Como faz alusão para o caso de alguma coisa estranha acontecer,aqui vai.
Abri dois tópicos com o nome "Diário do meu àqua"...o primeiro para experiência,que fechei...o segundo já a sério com fotos e vídios novos,assim como os mais diverssos comentários da comunidade,não aparece :yb620: 
Gostava de saber o que se passou,que levasse ao fecho do diàrio que mais importa,a fim de lhe dar continuidade :Admirado: 
Um abraço

Jorge Neves

----------


## Julio Macieira

> Olá Júlio
> 
> Parabens pelo novo formato.
> 
> Como faz alusão para o caso de alguma coisa estranha acontecer,aqui vai.
> Abri dois tópicos com o nome "Diário do meu àqua"...o primeiro para experiência,que fechei...o segundo já a sério com fotos e vídios novos,assim como os mais diverssos comentários da comunidade,não aparece
> Gostava de saber o que se passou,que levasse ao fecho do diàrio que mais importa,a fim de lhe dar continuidade
> Um abraço
> 
> Jorge Neves


Companheiro amigo  :Olá: 

Confesso que não sei  :Icon Cry: 
Foi grande a alteração e toda a base de dados teve de ser restaurada. Desconheço a perda de dados por parte de outros membros. Se algo "estranho" aconteceu acredite não ter sido propositado e trata-se de uma situação anormal.

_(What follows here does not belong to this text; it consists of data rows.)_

/-! ### Block copy -/

/-- R155: byte `k` of the destination after a forward copy: byte `k` of the old source, or, when the
destination starts inside the source, the byte at `k` modulo the distance. -/
theorem Memory.read_copyForward (n : Nat) (m : Memory) (dst src k : Nat) (h : k < n) :
    (m.copyForward dst src n).read (dst + k) =
      m.read (src + if src < dst then k % (dst - src) else k) := by
  induction n generalizing m dst src k with
  | zero => omega
  | succ n ih =>
    simp only [Memory.copyForward]
    cases k with
    | zero =>
      rw [Memory.read_copyForward_outside _ _ _ _ _ (by omega)]
      simp
    | succ k =>
      rw [show dst + (k + 1) = dst + 1 + k by omega, ih _ _ _ _ (by omega), Memory.read_write]
      by_cases hlt : src < dst
      · have hd : dst + 1 - (src + 1) = dst - src := by omega
        rw [if_pos (show src + 1 < dst + 1 by omega), if_pos hlt, hd]
        obtain ⟨d, hd0, hd1⟩ : ∃ d, d = dst - src ∧ 0 < d := ⟨_, rfl, by omega⟩
        rw [← hd0]
        have hk := Nat.mod_lt k hd1
        rw [Nat.add_mod k 1 d]
        by_cases hd2 : d = 1
        · subst hd2
          simp only [Nat.mod_one] at hk ⊢
          rw [if_pos (by omega)]
          congr 1
        · rw [Nat.mod_eq_of_lt (show 1 < d by omega)]
          by_cases he : k % d + 1 = d
          · rw [if_pos (by omega), he, Nat.mod_self]
            congr 1
          · rw [if_neg (by omega), Nat.mod_eq_of_lt (show k % d + 1 < d by omega)]
            congr 1; omega
      · rw [if_neg (show ¬ src + 1 < dst + 1 by omega), if_neg hlt, if_neg (by omega)]
        congr 1; omega

/-- R155: the only answers of `BlockCopy`; only memory can change. -/
theorem State.blockCopy_cases (s : State) (dst src len : Word) :
    (src.toNat + len.toNat ≤ s.memSize ∧ dst.toNat + len.toNat ≤ s.memSize ∧
      s.blockCopy dst src len =
        .ok { s with mem := s.mem.copyForward dst.toNat src.toNat len.toNat }) ∨
      ((s.memSize < src.toNat + len.toNat ∨ s.memSize < dst.toNat + len.toNat) ∧
        s.blockCopy dst src len = .error .invalidAddress) := by
  unfold State.blockCopy
  split
  · exact .inr ⟨.inl (by omega), rfl⟩
  · split
    · exact .inr ⟨.inr (by omega), rfl⟩
    · exact .inl ⟨by omega, by omega, rfl⟩

/-! ### The stack -/

theorem toNat_sub_four {sp : Word} (h : 4 ≤ sp.toNat) : (sp - 4).toNat = sp.toNat - 4 := by
  rw [BitVec.toNat_sub_of_le (by rw [BitVec.le_def]; simpa using h)]
  rfl

theorem toNat_add_of_lt {sp : Word} {n : Nat} (h : sp.toNat + n < 2 ^ 32) :
    (sp + BitVec.ofNat 32 n).toNat = sp.toNat + n := by
  rw [BitVec.toNat_add, BitVec.toNat_ofNat, Nat.add_mod_mod, Nat.mod_eq_of_lt h]

/-- The state after a push that its checks allow (R121). -/
def State.pushed (s : State) (v : Word) : State :=
  State.setReg
    { s with mem := s.mem.writeBytes ((s.reg .sp).toNat - 4) (leBytes 4 v.toNat) } .sp
    (s.reg .sp - 4)

/-- R121: everything a push can answer. -/
theorem State.pushWord_cases (s : State) (v : Word) :
    ((s.reg .sp).toNat ≤ s.progLen + 4 ∧ s.pushWord v = .error .stackOverflow) ∨
    (s.progLen + 4 < (s.reg .sp).toNat ∧ s.memSize < (s.reg .sp).toNat ∧
      s.pushWord v = .error .invalidAddress) ∨
    (s.progLen + 4 < (s.reg .sp).toNat ∧ (s.reg .sp).toNat ≤ s.memSize ∧
      s.pushWord v = .ok (s.pushed v)) := by
  unfold State.pushWord
  split
  · exact .inl ⟨by omega, rfl⟩
  · split
    · exact .inr (.inl ⟨by omega, by omega, rfl⟩)
    · refine .inr (.inr ⟨by omega, by omega, ?_⟩)
      have h4 := toNat_sub_four (sp := s.reg .sp) (by omega)
      rw [State.memWrite_ok v (by omega), h4]
      rfl

@[simp] theorem State.pushed_mem (s : State) (v : Word) :
    (s.pushed v).mem = s.mem.writeBytes ((s.reg .sp).toNat - 4) (leBytes 4 v.toNat) := rfl
@[simp] theorem State.reg_pushed (s : State) (v : Word) (q : Reg) :
    (s.pushed v).reg q = if q = .sp then s.reg .sp - 4 else s.reg q := by
  rw [State.pushed, State.reg_setReg]
  rfl
@[simp] theorem State.pushed_hook (s : State) (v : Word) : (s.pushed v).hook = s.hook := rfl
@[simp] theorem State.pushed_phase (s : State) (v : Word) : (s.pushed v).phase = s.phase := rfl
@[simp] theorem State.pushed_progLen (s : State) (v : Word) : (s.pushed v).progLen = s.progLen := rfl
@[simp] theorem State.pushed_stackCap (s : State) (v : Word) :
    (s.pushed v).stackCap = s.stackCap := rfl
@[simp] theorem State.pushed_hostKinds (s : State) (v : Word) :
    (s.pushed v).hostKinds = s.hostKinds := rfl
@[simp] theorem State.pushed_i2sFormat (s : State) (v : Word) :
    (s.pushed v).i2sFormat = s.i2sFormat := rfl
@[simp] theorem State.pushed_s2iParse (s : State) (v : Word) :
    (s.pushed v).s2iParse = s.s2iParse := rfl
@[simp] theorem State.pushed_script (s : State) (v : Word) : (s.pushed v).script = s.script := rfl
@[simp] theorem State.pushed_trace (s : State) (v : Word) : (s.pushed v).trace = s.trace := rfl
@[simp] theorem State.pushed_inbox (s : State) (v : Word) : (s.pushed v).inbox = s.inbox := rfl
@[simp] theorem State.pushed_replies (s : State) (v : Word) : (s.pushed v).replies = s.replies := rfl
@[simp] theorem State.pushed_memSize (s : State) (v : Word) : (s.pushed v).memSize = s.memSize := rfl

/-- R122, R126: everything reading the top can answer. -/
theorem State.topWord_cases (s : State) :
    ((s.memSize ≤ (s.reg .sp).toNat ∨ (s.reg .sp).toNat < s.progLen) ∧
      s.topWord = .error .stackUnderflow) ∨
    (s.progLen ≤ (s.reg .sp).toNat ∧ (s.reg .sp).toNat < s.memSize ∧
      s.memSize < (s.reg .sp).toNat + 4 ∧ s.topWord = .error .invalidAddress) ∨
    (s.progLen ≤ (s.reg .sp).toNat ∧ (s.reg .sp).toNat + 4 ≤ s.memSize ∧
      s.topWord = .ok (BitVec.ofNat 32 (littleEndian s.mem (s.reg .sp).toNat 4))) := by
  unfold State.topWord
  split
  · exact .inl ⟨‹_›, rfl⟩
  · rcases s.memRead_cases (s.reg .sp) 4 with ⟨h, e⟩ | ⟨h, e⟩
    · exact .inr (.inr ⟨by omega, h, e⟩)
    · exact .inr (.inl ⟨by omega, by omega, h, e⟩)

/-- R122: everything a pop can answer. -/
theorem State.popWord_cases (s : State) :
    ((s.memSize ≤ (s.reg .sp).toNat ∨ (s.reg .sp).toNat < s.progLen) ∧
      s.popWord = .error .stackUnderflow) ∨
    (s.progLen ≤ (s.reg .sp).toNat ∧ (s.reg .sp).toNat < s.memSize ∧
      s.memSize < (s.reg .sp).toNat + 4 ∧ s.popWord = .error .invalidAddress) ∨
    (s.progLen ≤ (s.reg .sp).toNat ∧ (s.reg .sp).toNat + 4 ≤ s.memSize ∧
      s.popWord = .ok (BitVec.ofNat 32 (littleEndian s.mem (s.reg .sp).toNat 4),
        s.setReg .sp (s.reg .sp + 4))) := by
  unfold State.popWord
  rcases s.topWord_cases with ⟨h, e⟩ | ⟨h, h', h'', e⟩ | ⟨h, h', e⟩
  · exact .inl ⟨h, by simp [e]⟩
  · exact .inr (.inl ⟨h, h', h'', by simp [e]⟩)
  · exact .inr (.inr ⟨h, h', by simp [e]⟩)

/-- R125: everything a double pop can answer, where addresses do not wrap. -/
theorem State.popTwo_cases (s : State) (hm : s.memSize < 2 ^ 32) :
    ((s.memSize ≤ (s.reg .sp).toNat + 4 ∨ (s.reg .sp).toNat < s.progLen) ∧
      s.popTwo = .error .stackUnderflow) ∨
    (s.progLen ≤ (s.reg .sp).toNat ∧ (s.reg .sp).toNat + 4 < s.memSize ∧
      s.memSize < (s.reg .sp).toNat + 8 ∧ s.popTwo = .error .invalidAddress) ∨
    (s.progLen ≤ (s.reg .sp).toNat ∧ (s.reg .sp).toNat + 8 ≤ s.memSize ∧
      s.popTwo = .ok (BitVec.ofNat 32 (littleEndian s.mem (s.reg .sp).toNat 4),
        BitVec.ofNat 32 (littleEndian s.mem ((s.reg .sp).toNat + 4) 4),
        s.setReg .sp (s.reg .sp + 8))) := by
  unfold State.popTwo
  split
  · exact .inl ⟨by omega, rfl⟩
  · split
    · exact .inl ⟨by omega, rfl⟩
    · split
      · exact .inr (.inl ⟨by omega, by omega, by omega, rfl⟩)
      · refine .inr (.inr ⟨by omega, by omega, ?_⟩)
        have h4 : (s.reg .sp + 4).toNat = (s.reg .sp).toNat + 4 :=
          toNat_add_of_lt (n := 4) (by omega)
        rw [State.memRead_ok (by omega), State.memRead_ok (by omega), h4]
        rfl

/-! ### Scans -/

/-- R276: a string is found exactly when its bytes and a zero byte stand within the fuel. -/
theorem Memory.scanString_of_bytesAt (m : Memory) (a n : Nat) (bs : List Byte) (h0 : (0 : Byte) ∉ bs)
    (h : BytesAt m a (bs ++ [0])) (hn : bs.length < n) : m.scanString a n = some bs := by
  induction bs generalizing a n with
  | nil =>
    obtain ⟨n, rfl⟩ : ∃ k, n = k + 1 := ⟨n - 1, by simp at hn; omega⟩
    have := h 0 (by simp)
    simp only [Memory.scanString]
    rw [if_pos (by simpa using this)]
  | cons b bs ih =>
    obtain ⟨n, rfl⟩ : ∃ k, n = k + 1 := ⟨n - 1, by simp at hn; omega⟩
    have hb : m.read a = b := by simpa using h 0 (by simp)
    simp only [List.mem_cons, not_or] at h0
    simp only [Memory.scanString]
    rw [if_neg (by rw [hb]; exact fun e => h0.1 e.symm), ih (a + 1) n h0.2, hb]
    · rfl
    · intro k hk
      have := h (k + 1) (by simp at hk ⊢; omega)
      rw [show a + 1 + k = a + (k + 1) by omega, this]
      simp
    · simp at hn; omega

theorem Memory.scanString_none (m : Memory) (a n : Nat)
    (h : ∀ x, a ≤ x → x < a + n → m.read x ≠ 0) : m.scanString a n = none := by
  induction n generalizing a with
  | zero => rfl
  | succ n ih =>
    simp only [Memory.scanString]
    rw [if_neg (h a (by omega) (by omega)), ih (a + 1) (fun x h1 h2 => h x (by omega) (by omega))]
    rfl

theorem Memory.scanString_isSome (m : Memory) (a n x : Nat) (h1 : a ≤ x) (h2 : x < a + n)
    (h : m.read x = 0) : ∃ bs, m.scanString a n = some bs := by
  induction n generalizing a with
  | zero => omega
  | succ n ih =>
    simp only [Memory.scanString]
    split
    · exact ⟨[], rfl⟩
    · have : a ≠ x := fun e => by subst e; contradiction
      obtain ⟨bs, e⟩ := ih (a + 1) (by omega) (by omega)
      exact ⟨_, by rw [e]; rfl⟩

/-- A scanned string holds no zero byte. -/
theorem Memory.scanString_no_zero (m : Memory) (a n : Nat) (bs : List Byte)
    (h : m.scanString a n = some bs) : (0 : Byte) ∉ bs := by
  induction n generalizing a bs with
  | zero => cases h
  | succ n ih =>
    simp only [Memory.scanString] at h
    split at h
    · cases h; simp
    · rw [Option.map_eq_some_iff] at h
      obtain ⟨bs', h', rfl⟩ := h
      rename_i hne
      simp only [List.mem_cons, not_or]
      exact ⟨fun e => hne e.symm, ih _ _ h'⟩

theorem isDigit_iff (b : Byte) : isDigit b = true ↔ AsciiDigit b := by
  simp [isDigit, AsciiDigit]

/-- R4, R290: everything `I2S_FORMAT` can give. -/
theorem State.formatInt_cases (s : State) (v : Word) :
    (s.i2sFormat = .default ∧ s.formatInt v = decimalDigits 10 v.toNat) ∨
      ∃ h, s.i2sFormat = .replacedBy h ∧ s.formatInt v = Config.i2sFormat h v := by
  unfold State.formatInt
  cases s.i2sFormat <;> simp

/-- R4, R291: everything `S2I_PARSE` can give. -/
theorem State.scanInt_cases (s : State) (p : Word) :
    (s.s2iParse = .default ∧
        s.scanInt p = s.mem.scanDigits p.toNat 0 (s.memSize - p.toNat)) ∨
      ∃ h, s.s2iParse = .replacedBy h ∧ s.scanInt p = Config.s2iParse h s.mem s.memSize p := by
  unfold State.scanInt
  cases s.s2iParse <;> simp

Caso as fotos tenham sido alojadas no nosso fórum, certamente que ainda as poderá encontrar na nossa galeria da fotos para poder lançar o seu tópico de novo.

O nosso pedido de desculpas pelo incomodo.

----------


## Gil Miguel

Boas!

Existe alguma forma de bloquear nas novas mensagens por lêr, as que veem da área foruns amigos ?

Desculpem a sinceridade mas pessoalmente incomoda-me ter topicos de outros foruns ( que se quiser visito de livre vontade) misturados com os do reefforum quando quero visionar as novas mensagens por lêr.


Fica a sugestão!


Cps
Gil

----------


## Artur Fonseca

Realmente ontem e hoje apareceram resmas de tópicos do Fórum Amigos na lista dos Novos Comentários... Até cheguei a pensar que tivesse sido algum hacker espanhol a apoderar-se do fórum...  :HaEbouriffe:

----------


## Pedro Nuno Ferreira

:Olá: Viva
Decorridos mais de 20 dias sobre a renovação do fórum, pode-se dizer que exceptuando um incidente de perda de dados, a renovação foi um sucesso e assim valeu bem os pouco mais de 1500 euros gastos para a efectuar, valor que os "cofres" do Reefforum não tinham pelo que teve de ser suportado pelo Administrador. Assim é possível proporcionar melhores condições a toda a comunidade Reefforum e se tudo correr como se prevê e pretende, poderemos ter mais novidades interessantes dentro em breve.... :yb665: ...assim o esperamos, desejamos e temos trabalhado para isso.

Atenciosamente
Pedro Nuno;-)

----------


## Ricardo Pinto

Viva,

Em primeiro lugar .... Muito obrigado por todo o trabalho dispensado.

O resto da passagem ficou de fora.